__HOW TO COMPLETE THIS TASK__: Lines from the first one down to the one containing "def bits (w" in the data below are the only ones needed; please return them exactly, both ends included.

Stored items:

-- ==== Sys2Proof/Machine/Ops.lean ====
section
/-! DEFINITION. The operations every unit shares: bit fields, registers and their fields, counters and
sticky bits, presence, ownership, violation counting, free values. -/

namespace Sys2Proof.Machine

/-! ### Numbers as bit fields -/

/-- Bits `hi`..`lo` of a number. -/
def bits (w hi lo : Nat) : Nat := (w / 2 ^ lo) % 2 ^ (hi + 1 - lo)

/-- Bit `k` of a number. -/
def bit (w k : Nat) : Bool := (w / 2 ^ k) % 2 == 1

/-- `w` with bits `hi`..`lo` made `v`. -/
def setBits (w hi lo v : Nat) : Nat :=
  w - bits w hi lo * 2 ^ lo + (v % 2 ^ (hi + 1 - lo)) * 2 ^ lo

/-- An n-bit number read as two's complement. -/
def toSigned (n v : Nat) : Int :=
  let m := v % 2 ^ n
  if m < 2 ^ (n - 1) then (m : Int) else (m : Int) - (2 ^ n : Nat)

/-- An integer as an n-bit two's complement number. -/
def ofSigned (n : Nat) (v : Int) : Nat := (v % (2 ^ n : Nat)).toNat

/-- Clamp an integer to lo..hi. -/
def clampInt (lo hi v : Int) : Int := if v < lo then lo else if hi < v then hi else v

/-- Saturating addition below 2^n. -/
def satAdd (n a k : Nat) : Nat := if a + k < 2 ^ n then a + k else 2 ^ n - 1

/-- 0 or 1. -/
def b2n (b : Bool) : Nat := if b then 1 else 0

/-- The fine field and the tick field of a T64.6 time held in fine steps (R5). -/
def fineOf (t : Nat) : Nat := t % 64
def tickOf (t : Nat) : Nat := t / 64

/-- A time from its tick and fine fields. -/
def mkTime (tick fine : Nat) : Nat := tick * 64 + fine % 64

/-! ### The context of a command -/

/-- What a command reads but cannot change: the silicon, the tick count, the part at the start of the fc. -/
structure Ctx where
  hw : Hw
  tick : Nat
  start : Block

def State.ctx (s : State) : Ctx := ⟨s.hw, s.tick, s.start⟩

/-- Run a command's effect on the part: the queue, the time base and the silicon stay. -/
def State.run (s : State) (f : Ctx → Block → Block) : Host.Outcome State Fault Refusal :=
  .next { s with now := f s.ctx s.now }

/-- Do `f` when `p` holds; otherwise nothing happens (log entry 2). -/
def when (p : Bool) (f : Block → Block) (b : Block) : Block := if p then f b else b

/-! ### Registers -/

/-- Reset values other than 0 (R10): EG_TGgg_FIRST, IC_CTL, IC_SETss_CTL, CVnn_CFG of the COMPARE class, BOOT_STATUS, BOOT_RESET. -/
def regReset (a : Nat) : Word :=
  if 0x40208000 ≤ a ∧ a < 0x40208800 ∧ a % 0x40 = 0xC then 0xFF
  else if a = R.IC_CTL 0 ∨ a = R.IC_CTL 1 then 1
  else if (0x50101000 ≤ a ∧ a < 0x50102000 ∨ 0x51101000 ≤ a ∧ a < 0x51102000) ∧ a % 0x40 = 0x20 then 7
  else if 0x40800000 ≤ a ∧ a < 0x40800400 ∧ a % 0x40 = 0 then 0x80000000
  else if a = R.BOOT_STATUS then 0x00FFFF00
  else if a = R.BOOT_RESET then 1
  else 0

/-- The word a register holds. -/
def Block.rd (b : Block) (a : Nat) : Nat :=
  match b.regs.find? a with
  | some v => v.toNat
  | none => (regReset a).toNat

/-- Make a register hold a word. -/
def Block.wr (b : Block) (a v : Nat) : Block :=
  { b with regs := b.regs.setD (regReset a) a (BitVec.ofNat 32 v) }

/-- The registers are in the one canonical form: addresses rising, none listed at its reset value. -/
def Block.regsWf (b : Block) : Bool := Assoc.Canon regReset b.regs

/-- A field of a register. -/
def Block.get (b : Block) (f : Fld) : Nat := bits (b.rd f.addr) f.hi f.lo

/-- A one-bit field as a truth value. -/
def Block.on (b : Block) (f : Fld) : Bool := b.get f != 0

/-- Make a field hold a value; the rest of its register stays. -/
def Block.put (b : Block) (f : Fld) (v : Nat) : Block := b.wr f.addr (setBits (b.rd f.addr) f.hi f.lo v)

/-- Hardware sets a sticky (W1C) bit; R12 lets it outlast a software clear of the same fc. -/
def Block.flag (b : Block) (f : Fld) : Block :=
  let b := b.put f 1
  let mask := setBits (b.fc.hwSet.getD 0 f.addr) f.hi f.lo (2 ^ (f.hi + 1 - f.lo) - 1)
  { b with fc := { b.fc with hwSet := b.fc.hwSet.insert f.addr mask } }

/-- Hardware adds to a saturating counter field; R13 keeps it through a read of the same fc. -/
def Block.bump (b : Block) (f : Fld) (k : Nat) : Block :=
  let b := b.put f (satAdd (f.hi + 1 - f.lo) (b.get f) k)
  let key := f.addr * 32 + f.lo
  { b with fc := { b.fc with rcAdd := b.fc.rcAdd.insert key (b.fc.rcAdd.getD 0 key + k) } }

/-- A flag that hardware set in this fc is taken back: the bit is as at the fc's start, unless software has cleared it. -/
def Block.unflag (c : Ctx) (b : Block) (f : Fld) : Block :=
  let b := { b with fc := { b.fc with hwSet := b.fc.hwSet.insert f.addr (setBits (b.fc.hwSet.getD 0 f.addr) f.hi f.lo 0) } }
  b.put f (if bits (b.fc.cleared.getD 0 f.addr) f.hi f.lo = 0 then c.start.get f else 0)

/-- k counts that hardware made in this fc are taken back: the counter is what the fc's start, its reads and its other counts
make of it (R13). -/
def Block.unbump (c : Ctx) (b : Block) (f : Fld) (k : Nat) : Block :=
  let key := f.addr * 32 + f.lo
  let adds := b.fc.rcAdd.getD 0 key - k
  let base := if bits (b.fc.cleared.getD 0 f.addr) f.hi f.lo = 0 then c.start.get f else 0
  { b.put f (satAdd (f.hi + 1 - f.lo) base adds) with fc := { b.fc with rcAdd := b.fc.rcAdd.insert key adds } }

/-- Note the bits of a register that software has cleared. -/
def Block.noteClear (b : Block) (a m : Nat) : Block :=
  if m = 0 then b else { b with fc := { b.fc with cleared := b.fc.cleared.insert a (b.fc.cleared.getD 0 a ||| m) } }

/-- Hardware adds to a counter field that wraps. -/
def Block.wrapAdd (b : Block) (f : Fld) (k : Nat) : Block := b.put f (b.get f + k)

/-- The newest data a software write gave register `a` in this fc. -/
def Block.wroteThisFc (b : Block) (a : Nat) : Option Nat := b.fc.writes.find? a

/-- A read answers: the value the reading agent sees, and its tag (R40, R459). -/
def Block.answer (b : Block) (v tag : Nat) : Block := { b with resp := v, respTag := tag }

/-- The next free value (log entry 3). -/
def Block.free (b : Block) : Nat × Block :=
  (Config.freeValue b.freeCount, { b with freeCount := b.freeCount + 1 })

/-! ### Presence (R37–R42, R822) -/

/-- Unit counts of R39 for the three variants. -/
def pick (hw : Hw) (x y z : Nat) : Nat :=
  match hw.variant with
  | .kor2560 => x
  | .kor1280 => y
  | .kor0640 => z

def nEngines (hw : Hw) : Nat := pick hw 256 128 64
def nRegions (hw : Hw) : Nat := pick hw 8 4 2
def nClusters (hw : Hw) : Nat := pick hw 32 16 8
def nCC (hw : Hw) : Nat := pick hw 1024 512 256
def nCP (hw : Hw) : Nat := pick hw 128 64 32
def nEG (hw : Hw) : Nat := pick hw 96 48 24
def nLU (hw : Hw) : Nat := pick hw 32 16 8
def nAD (hw : Hw) : Nat := pick hw 32 16 8
def nAC (hw : Hw) : Nat := pick hw 64 32 16
def nHL (hw : Hw) : Nat := pick hw 16 8 4
def nFB (hw : Hw) : Nat := pick hw 24 12 6
def nEMU (hw : Hw) : Nat := pick hw 8 4 2
def nEV (hw : Hw) : Nat := pick hw 2048 1024 512
def nDM (hw : Hw) : Nat := pick hw 64 32 32
def nDies (hw : Hw) : Nat := pick hw 2 1 1

/-- Golbex lanes present, as a mask (PRES_LINK.SL). -/
def slMask (hw : Hw) : Nat := pick hw 0xFF 0x47 0x44

/-- Spool root ports present, as a mask (PRES_LINK.PE). -/
def peMask (hw : Hw) : Nat := pick hw 3 1 0

/-- Check-value units: READ class from CV00, COMPARE class from CV16 (R38, R39). -/
def cvPresent (hw : Hw) (n : Nat) : Bool := n < pick hw 16 8 8 || (16 ≤ n && n < 16 + pick hw 16 8 4)

/-- Is the die of horizontal-microcode engines (R20)? -/
def isKd2 (hw : Hw) : Bool := hw.variant == .kor0640

/-- The PRES registers (R39), by offset in the block. -/
def presValue (hw : Hw) (off : Nat) : Nat :=
  match off with
  | 0x00 => 0x0E70 * 65536 + (hw.step % 256) * 256 + pick hw 1 2 3
  | 0x04 => pick hw (0x300 + 0b1010 * 16 + 0xF) (0x300 + 0b0010 * 16 + 0xD) (0b0001 * 16 + 0xD)
  | 0x08 => nRegions hw * 2 ^ 24 + nClusters hw * 2 ^ 16 + nEngines hw
  | 0x0C => nCP hw * 65536 + nCC hw
  | 0x10 => nLU hw * 65536 + nEG hw * 256 + nEG hw
  | 0x14 => nLU hw * 65536 + nAC hw * 256 + nAD hw
  | 0x18 => nEMU hw * 2 ^ 24 + nHL hw * 65536 + nFB hw * 256 + nHL hw
  | 0x1C => pick hw 16 8 4 * 2 ^ 24 + pick hw 16 8 8 * 65536 + nEV hw
  | 0x20 => 64 * 65536 + peMask hw * 2 ^ 10 + 1 * 2 ^ 8 + slMask hw
  | _ => 0

/-! ### Ownership (R23–R36) -/

/-- Region and cluster of an engine (R18, R19). -/
def regionOf (e : Nat) : Nat := e / 32
def clusterOf (e : Nat) : Nat := e / 8

/-- Die of a region, cluster, engine. -/
def dieOfRegion (r : Nat) : Nat := r / 4

/-- Offsets of the ownership table by kind (R35). -/
def ownKey : EvUnit → Nat → Nat
  | .eg, n => 0x0000 + 4 * n
  | .hl, n => 0x0400 + 4 * n
  | .fg, n => 0x0A00 + 4 * n
  | .dm, n => 0x0C00 + 4 * n
  | .cc, n => 0x3000 + 4 * n
  | .cp, n => 0x4000 + 4 * n
  | .ad, n => 0x4200 + 4 * n
  | .ac, n => 0x4400 + 4 * n
  | .sd, n => 0x4600 + 4 * n
  | .fb, n => 0x4800 + 4 * n
  | .emu, n => 0x4A00 + 4 * n
  | .tg, n => 0x5000 + 4 * n
  | .fa, _ => 0x5FFC
  | .task, _ => 0x5FFC

def ownLL (n : Nat) : Nat := 0x0200 + 4 * n
def ownFbCmp (n c : Nat) : Nat := 0x0600 + 4 * (8 * n + c)
def ownEV (n : Nat) : Nat := 0x1000 + 4 * n
def ownLU (n : Nat) : Nat := 0x4C00 + 4 * n
def ownCV (n : Nat) : Nat := 0x4E00 + 4 * n

/-- The owner engine of an ownership-table entry; CE000 unless RULES names one (R24). -/
def Block.owner (b : Block) (key : Nat) : Nat := b.own.getD 0 key

/-! ### Violations (R50–R55) -/

/-- The categories of R52 that count in a set, by their offset. -/
inductive Violation where
  | absent | owner | locked | priv | loopdrop | merge | notblank | epoch
  deriving DecidableEq, Repr

def Violation.offset : Violation → Nat
  | .absent => 0x00
  | .owner => 0x04
  | .locked => 0x08
  | .priv => 0x0C
  | .loopdrop => 0x10
  | .merge => 0x14
  | .notblank => 0x18
  | .epoch => 0x1C

/-- Base of a counter set (R53): `none` the package set, `some r` the set of region r. -/
def vcBase : Option Nat → Nat
  | none => 0x40F00000
  | some r => (if r < 4 then 0x50F00000 else 0x51F00000) + (r % 4) * 0x100

/-- A violation counter. -/
def vcFld (set : Option Nat) (v : Violation) : Fld := ⟨vcBase set + v.offset, 15, 0⟩

/-- Count a violation k times in a set. -/
def Block.violate (b : Block) (set : Option Nat) (v : Violation) (k : Nat) : Block := b.bump (vcFld set v) k

/-- The set that counts an agent's violations (R52): the region of the engine, or of the owner of the DMA
channel; otherwise the package set. -/
def Block.setOf (b : Block) : Agent → Option Nat
  | .engine n => some (regionOf n)
  | .dma ch => some (regionOf (b.owner (ownKey .dm ch)))
  | .supervisor _ => none
  | .mnt => none
  | .host => none
  | .boot => none

/-- VCn_NZ (R53): bit k is 1 while counter k of the set is not 0. -/
def Block.vcNz (b : Block) (set : Option Nat) : Nat :=
  (List.range 8).foldl (fun a k => a + b2n (b.rd (vcBase set + 4 * k) != 0) * 2 ^ k) 0

/-! ### Unit state -/

def Block.ccSt (b : Block) (n : Nat) : CmpSt := b.cc.getD {} n
def Block.setCc (b : Block) (n : Nat) (v : CmpSt) : Block := { b with cc := b.cc.setD {} n v }
def Block.cpSt (b : Block) (n : Nat) : CpSt := b.cp.getD {} n
def Block.setCp (b : Block) (n : Nat) (v : CpSt) : Block := { b with cp := b.cp.setD {} n v }
def Block.egSt (b : Block) (n : Nat) : EgSt := b.eg.getD {} n
def Block.setEg (b : Block) (n : Nat) (v : EgSt) : Block := { b with eg := b.eg.setD {} n v }
def Block.tgSt (b : Block) (n : Nat) : TgSt := b.tg.getD {} n
def Block.setTg (b : Block) (n : Nat) (v : TgSt) : Block := { b with tg := b.tg.setD {} n v }
def Block.llSt (b : Block) (n : Nat) : LlSt := b.ll.getD {} n
def Block.setLl (b : Block) (n : Nat) (v : LlSt) : Block := { b with ll := b.ll.setD {} n v }
def Block.luSt (b : Block) (n : Nat) : LuSt := b.lu.getD {} n
def Block.setLu (b : Block) (n : Nat) (v : LuSt) : Block := { b with lu := b.lu.setD {} n v }
def Block.adSt (b : Block) (n : Nat) : AdSt := b.ad.getD {} n
def Block.setAd (b : Block) (n : Nat) (v : AdSt) : Block := { b with ad := b.ad.setD {} n v }
def Block.acSt (b : Block) (n : Nat) : AcSt := b.ac.getD {} n
def Block.setAc (b : Block) (n : Nat) (v : AcSt) : Block := { b with ac := b.ac.setD {} n v }
def Block.sdSt (b : Block) (n : Nat) : SdSt := b.sd.getD {} n
def Block.setSd (b : Block) (n : Nat) (v : SdSt) : Block := { b with sd := b.sd.setD {} n v }
def Block.hlSt (b : Block) (n : Nat) : HlSt := b.hl.getD {} n
def Block.setHl (b : Block) (n : Nat) (v : HlSt) : Block := { b with hl := b.hl.setD {} n v }
def Block.fbSt (b : Block) (n : Nat) : FbSt := b.fb.getD {} n
def Block.setFb (b : Block) (n : Nat) (v : FbSt) : Block := { b with fb := b.fb.setD {} n v }
def Block.emuSt (b : Block) (n : Nat) : EmuSt := b.emu.getD {} n
def Block.setEmu (b : Block) (n : Nat) (v : EmuSt) : Block := { b with emu := b.emu.setD {} n v }
def Block.fgSt (b : Block) (n : Nat) : FgSt := b.fg.getD {} n
def Block.setFg (b : Block) (n : Nat) (v : FgSt) : Block := { b with fg := b.fg.setD {} n v }
def Block.hcSt (b : Block) (n : Nat) : HcSt := b.hc.getD {} n
def Block.setHc (b : Block) (n : Nat) (v : HcSt) : Block := { b with hc := b.hc.setD {} n v }

def Block.engSt (b : Block) (e : Nat) : EngSt := b.eng.getD {} e
def Block.setEng (b : Block) (e : Nat) (v : EngSt) : Block := { b with eng := b.eng.setD {} e v }
def Block.taskSt (b : Block) (e k : Nat) : TaskSt := (b.engSt e).tasks.getD {} k
def Block.setTask (b : Block) (e k : Nat) (v : TaskSt) : Block :=
  let t := b.engSt e
  b.setEng e { t with tasks := t.tasks.setD {} k v }

/-- The engine that stands for engine e: the spare once a takeover has moved e's work (R750). -/
def Block.standIn (b : Block) (e : Nat) : Nat :=
  match b.taken.find? (fun t => t.2.1 == e) with
  | some t => t.2.2
  | none => e

/-- The engine a lane's law runs on (R750: a lane bound to a task of the dead engine delivers to the same task of the spare). -/
def Block.laneEng (b : Block) (n : Nat) : Nat := b.standIn (b.get (F.LL_CFG_ENG n))

/-- BOOT_KEYS: the state of each key slot, ELOCK (R644–R646). -/
def Block.keysWord (b : Block) : Nat :=
  b2n b.always.elock * 256 + (List.range 4).foldl (fun s k => s + (b.always.keys.getD k {}).st % 4 * 4 ^ k) 0

/-! ### Interrupt edges (R570) -/

/-- Source n sees a rising edge: it reaches each present die's controller 2 fc later. -/
def raiseEdge (c : Ctx) (n : Nat) (b : Block) : Block :=
  { b with edges := b.edges ++ (List.range (nDies c.hw)).map fun d => ⟨c.tick + 2, d, n⟩ }

end Sys2Proof.Machine
end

__THE ANSWER__:
-- ==== Sys2Proof/Machine/Ops.lean ====
section
/-! DEFINITION. The operations every unit shares: bit fields, registers and their fields, counters and
sticky bits, presence, ownership, violation counting, free values. -/

namespace Sys2Proof.Machine

/-! ### Numbers as bit fields -/

/-- Bits `hi`..`lo` of a number. -/
def bits (w hi lo : Nat) : Nat := (w / 2 ^ lo) % 2 ^ (hi + 1 - lo)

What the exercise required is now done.